Thank you for the question. Our LG World Record TVs, Cinema 3D TVs, utilize passive 3D technology, and it gives you an immersive 3D experience due to its ultra thin bezel. I would say passive 3D not only because it's being used by the company I represent, but also because it's what theaters use. Personally, I like passive 3D more simply because watch 3D movies while lying down! You can't see anything through active 3D glasses if your head is sideways. 

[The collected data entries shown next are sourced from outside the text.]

-- ==== Sys2Proof/Machine/Attn.lean ====
section
/-! DEFINITION. Attention requests after their gate pass: forwards and CONTINUE (R286 to R292, R301 to R303), the first
passes (R202, R241, R242, R309 to R315), the records of home and participants (R294 to R300), the end of a request
(R299, R306), and the commands on kept results, layouts and modifier programs (R58 to R60, R213 to R215, R386 to R389). -/
namespace Sys2Proof.Machine

/-! ## A page read for a request (R174 to R178) -/

/-- Reads a page's frame for a request. A frame that cannot be read is retired, the page repaired or poisoned, and the
request waits for it. -/
def State.readPageFor (s : State) (ctx pid : Nat) : Bool × State :=
  match s.soundPage pid with
  | (true, s) => (true, s)
  | (false, s) => (false, s.stallReq ctx [pid])

/-! ## Cairn ranking (R309 to R315) -/

/-- Whether page a comes before page b: descending score, then ascending index (R311). -/
def rankBefore (a b : Nat × W32) : Bool :=
  !fp32Le a.2.toNat b.2.toNat || (fp32Le b.2.toNat a.2.toNat && decide (a.1 < b.1))

/-- Puts a page in its place in a ranking (R311). -/
def insertRank (x : Nat × W32) (l : List (Nat × W32)) : List (Nat × W32) :=
  match l with
  | [] => [x]
  | y :: rest => if rankBefore x y then x :: y :: rest else y :: insertRank x rest

/-- The first k of two rankings together (R311, R313). -/
def mergeRanked (k : Nat) (a b : List (Nat × W32)) : List (Nat × W32) := (b.foldl (fun l x => insertRank x l) a).take k

/-- Whether a page is selected whatever its score (R309). -/
def Graze.alwaysTakes (g : Graze) (l : Layout) (snapshot index : Nat) : Bool :=
  index < g.cairnSink || (snapshot != 0 && index == (snapshot - 1) / l.tokens)

/-- Score of a row and a page summary (R310). -/
def rowPageScore (lambda norm : Nat) (q m : List Dy) : W32 :=
  let sigma := (Dy.sum (List.zipWith Dy.mul q m)).toFp32
  let n := sqrtFp32 (Dy.sum (q.map fun v => v.mul v))
  let term := fp32Mul lambda (fp32Mul n norm)
  let x := fp32Add sigma term
  if fp32IsNan x then Config.cairnScore sigma term else BitVec.ofNat 32 x

/-- The rows of a KV head of a request, as exact elements. -/
def Req.headRows (r : Req) (head : Nat) : List (List Dy) :=
  let n := r.graze.tokens * r.graze.heads
  ((r.rows.drop (head * n)).take n).map fun row => (rowElems r.rowFormat r.rowLen row).getD []

/-- The score of a page from its tail: the largest over the rows of its KV head (R310). -/
def Req.pageScore (r : Req) (l : Layout) (head : Nat) (tail : List Byte) : W32 :=
  let m := (bf16s (slice tail 320 (2 * l.summaryLen))).map bf16Val
  let xs := (r.headRows head).map fun q => rowPageScore r.graze.cairnWeight.toNat (fp32At tail 24) q m
  match xs with
  | [] => 0
  | x :: rest => rest.foldl (fun a b => if fp32Le a.toNat b.toNat then b else a) x

/-- The candidates of a request's own pages, by KV head, or none where a page must be waited for (R309 to R313). -/
def State.ownCandidates (s : State) (ctx : Nat) (r : Req) (l : Layout) : Option (List (List (Nat × W32))) × State :=
  (List.range l.kvHeads).foldl (fun (acc : Option (List (List (Nat × W32))) × State) h =>
    let ranked := (acc.2.reqPages ctx r h).filter fun p => !r.graze.alwaysTakes l r.snapshot p.1.index
    let (cs, s) := ranked.foldl (fun (a : Option (List (Nat × W32)) × State) p =>
      match a.2.readPageFor ctx p.2 with
      | (false, s) => (none, s)
      | (true, s) =>
        match a.1, s.page p.2 with
        | some cs, some g =>
          (some (insertRank (p.1.index, r.pageScore l h (s.readFrame g.tier g.frame Config.dataBytes 4096)) cs), s)
        | _, _ => (none, s)) (some [], acc.2)
    match acc.1, cs with
    | some done, some cs => (some (done ++ [cs.take r.graze.cairnK]), s)
    | _, _ => (none, s)) (some [], s)

/-- The 16-byte header of a candidate block or selection list (R314, R315). -/
def blockHeader (participant kvHeads : Nat) (id : W64) : List Byte :=
  le 1 1 ++ le 1 participant ++ le 2 kvHeads ++ zeros 4 ++ le 8 id.toNat

/-- A block with its CRC-32C (R314, R315). -/
def sealBlock (b : List Byte) : List Byte := b ++ le 4 (crc32c b)

/-- A candidate block (R314). -/
def candidateBlock (participant : Nat) (id : W64) (cs : List (List (Nat × W32))) : List Byte :=
  sealBlock (blockHeader participant cs.length id ++
    (cs.map fun l => le 4 l.length ++ (l.map fun e => le 4 e.1 ++ le 4 e.2.toNat).flatten).flatten)

/-- A selection list (R315). -/
def selectionList (participant : Nat) (id : W64) (ls : List (List Nat)) : List Byte :=
  sealBlock (blockHeader participant ls.length id ++ (ls.map fun l => le 4 l.length ++ (l.map (le 4)).flatten).flatten)

/-- The entries of w bytes of each of n counted lists, and the offset after them. -/
def parseLists (w : Nat) (b : List Byte) (n off : Nat) : Option (List (List (List Byte)) × Nat) :=
  match n with
  | 0 => some ([], off)
  | n + 1 =>
    let k := fieldAt b off 4
    if off + 4 + w * k > b.length then none else
    let here := (List.range k).map fun i => slice b (off + 4 + w * i) w
    (parseLists w b n (off + 4 + w * k)).map fun x => (here :: x.1, x.2)

/-- The lists of a block or list, or none where R315 rejects it. -/
def parseBlock (w participant kvHeads : Nat) (id : W64) (b : List Byte) : Option (List (List (List Byte))) :=
  let body := b.take (b.length - 4)
  if b.length < 20 || leNat (b.drop (b.length - 4)) != crc32c body || fieldAt b 0 1 != 1 || fieldAt b 1 1 != participant ||
    fieldAt b 2 2 != kvHeads || fieldAt b 8 8 != id.toNat then none else
  match parseLists w body kvHeads 16 with
  | none => none
  | some (ls, off) => if off = body.length then some ls else none

/-- The candidates of a block, each list of at most K entries. -/
def parseCandidates (k participant kvHeads : Nat) (id : W64) (b : List Byte) : Option (List (List (Nat × W32))) :=
  match parseBlock 8 participant kvHeads id b with
  | none => none
  | some ls =>
    if ls.all fun l => l.length ≤ k then
      some (ls.map fun l => l.map fun e => (fieldAt e 0 4, BitVec.ofNat 32 (fieldAt e 4 4)))
    else none

/-- The selected page indices of a KV head below the snapshot, in ascending order (R309, R311). -/
def Req.selection (r : Req) (l : Layout) (head : Nat) : List Nat :=
  (List.range (ceilDiv r.snapshot l.tokens)).filter fun i =>
    r.graze.alwaysTakes l r.snapshot i || (r.candidates.getD head []).any fun c => c.1 == i

/-! ## A forward reaches a participant (R287 to R292) -/

/-- The fields of a forward block (R287). -/
structure Forward where
  home : Nat
  participant : Nat
  participants : Nat
  snapshot : Nat
  first : Nat
  last : Nat
  modTag : W64
  pass : Nat
  landing : Nat
  subscriber : Nat
  deadline : Nat
deriving DecidableEq, Repr

/-- Reads a forward block; none for one that breaks R287. -/
def parseForward (b : List Byte) : Option Forward :=
  if 64 ≤ b.length && fieldAt b 0 2 < 1024 && 1 ≤ fieldAt b 2 1 && fieldAt b 2 1 ≤ 15 && 2 ≤ fieldAt b 3 1 &&
     fieldAt b 3 1 ≤ 16 && fieldAt b 24 1 ≤ 3 && zeroAt b 25 1 && fieldAt b 28 2 < 4096 && zeroAt b 30 2 && zeroAt b 40 24 then
    some { home := fieldAt b 0 2, participant := fieldAt b 2 1, participants := fieldAt b 3 1, snapshot := fieldAt b 4 4
           first := fieldAt b 8 4, last := fieldAt b 12 4, modTag := BitVec.ofNat 64 (fieldAt b 16 8), pass := fieldAt b 24 1
           landing := fieldAt b 26 2, subscriber := fieldAt b 28 2, deadline := fieldAt b 32 8 }
  else none

/-- Whether the node holds every page of an extent of a layer (R292). -/
def Conv.holdsExtent (c : Conv) (l : Layout) (layer first last : Nat) : Bool :=
  (List.range l.kvHeads).all fun h => (List.range (last - first)).all fun i =>
    (c.pageAt { layer := layer, head := h, index := first + i }).isSome

/-- The pass that a first forward of an opcode must name (R287, R301, R313). -/
def firstPass (exact cairn : Bool) : Pass := if exact then .scoreOnly else if cairn then .cairnScore else .sum

/-- The context of a forward at a participant, by its forward block (R287, R290). -/
def State.newForward (s : State) (f : Forward) (cmd : Cmd) (ctx : CmdCtx) (c : Conv) (l : Layout) (g : Graze)
    (exact cairn : Bool) : Req :=
  { pool := c.pool, cmd := ctx, exact := exact, cairn := cairn, cid := cmd.hdr.cid, layer := cmd.hdr.layer.toNat, layout := c.layout
    snapshot := f.snapshot, graze := g, modTag := f.modTag, modifier := (s.modifier g.modSlot).getD {}, anchors := g.anchors
    pass := firstPass exact cairn, rowFormat := g.format, rowLen := l.keyLen, deadline := f.deadline
    versions := requestVersions c g, home := f.home, participant := f.participant, participants := f.participants
    landing := f.landing, subscriber := f.subscriber, pageFirst := f.first, pageEnd := f.last, isForward := true
    minWidth := s.regs.minWidth, width := s.regs.width }

/-- A participant's request context takes its place. -/
def State.openForward (s : State) (f : Forward) (cmd : Cmd) (ctx : CmdCtx) (c : Conv) (l : Layout) (g : Graze)
    (exact cairn : Bool) : State :=
  let id := s.attn.nextCtx
  let versions := requestVersions c g
  let layer := cmd.hdr.layer.toNat
  let r := s.newForward f cmd ctx c l g exact cairn
  let s := s.modAttn fun a => { a with reqs := Table.set a.reqs id (r.emptySums l), nextCtx := id + 1 }
  let s := versions.foldl (fun s h => s.useVersion id h.toNat) s
  let s := s.holdPages id c l layer f.snapshot f.first f.last []
  let s := s.foresee id
  if (s.req id).isNone then s else
  if versions.any fun h => ((s.version h).map fun v => v.state == .poisoned).getD false then s.endReq id Ans.poisoned
  else s.beginReq id

/-- A participant takes a graze-forward, or answers it (R290, R292, R744). -/
def State.takeForward (s : State) (cmd : Cmd) (ctx : CmdCtx) (exact cairn : Bool) : State :=
  match parseForward cmd.payload, s.conv cmd.hdr.cid with
  | none, _ => s.finish ctx (Ans.param Reason.grazeParam)
  | some _, none => s.finish ctx (Ans.retry Reason.extentMoved)
  | some f, some c =>
    match s.guard c (fun st => st != .lost), s.layout c.layout with
    | some a, _ => s.finish ctx a
    | none, none => s.finish ctx (Ans.retry Reason.extentMoved)
    | none, some l =>
      if f.pass ≠ (firstPass exact cairn).code then s.finish ctx (Ans.param Reason.grazeParam)
      else if cmd.hdr.param0 ≠ 0 || cmd.hdr.param1 ≠ 0 then s.finish ctx (Ans.param Reason.hdrFormat)
      else if !c.holdsExtent l cmd.hdr.layer.toNat f.first f.last then s.finish ctx (Ans.retry Reason.extentMoved)
      else match s.checkGraze (cmd.payload.drop 64) c.layout l cmd.hdr.layer.toNat exact cairn (some f.modTag) with
        | .error a => s.finish ctx a
        | .ok g =>
          if (s.attn.reqs.filter fun r => r.2.pool == c.pool).length ≥ Config.contextsPerPool then
            s.finish ctx (Ans.throttled Reason.contextFull 10)
          else s.openForward f cmd ctx c l g exact cairn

If you have any more questions feel free to ask or check out the official site for more info at 3D TVs: Discover 3D Televisions | LG India. 

LG WRman Greg out!


----------



## sumit_anand (Oct 19, 2012)

I think there is only one kind of 3D - although the way it is rendered in a TV may differ - either active 3D TV or passive 3D TV - and now even glass free 3D TV. As for glass free 3D TV,  it is more of a concept - and the current TV that features it is very expensive - 12 lakhs or thereabouts. Passive 3D TV and active 3D TV are the more prevalent options. Of these two - I will unhesitatingly opt for passive 3D TVs.


----------



## Lalit Kishore (Oct 30, 2012)

Passive 3D Tech has the advantage of passive 3D glasses which are flicker free. However, I have some reservations regarding passive 3D TV - owing to halving of vertical resolution to 540p in each eye.


----------



## LGWRSherlock (Oct 31, 2012)

Lalit Kishore said:


> Passive 3D Tech has the advantage of passive 3D glasses which are flicker free. However, I have some reservations regarding passive 3D TV - owing to halving of vertical resolution to 540p in each eye.



Just wait until the prices of the LG World Record 4K TVs come down.  Then that would be end of the 540p argument!  Before that happens, personally, sitting a reasonable distance from the TV, I don't really notice a decrease in the picture quality when watching passive 3D.  I do notice the interlaced lines when I am up close to the TV, however.  The experience is different for everyone, so I recommend everyone to check it out for him or herself before making a judgment call on that.

LG WRman Sherlock, out!


----------



## Abhinav Tripathi (Dec 18, 2012)

Both have their advantage; while passive technology based 3D is easier on the eyes the active 3D has a better picture quality. On the flip side active technology TV asre battery based and needs battery replacment. Though they are not as bulky as they used to be in the past.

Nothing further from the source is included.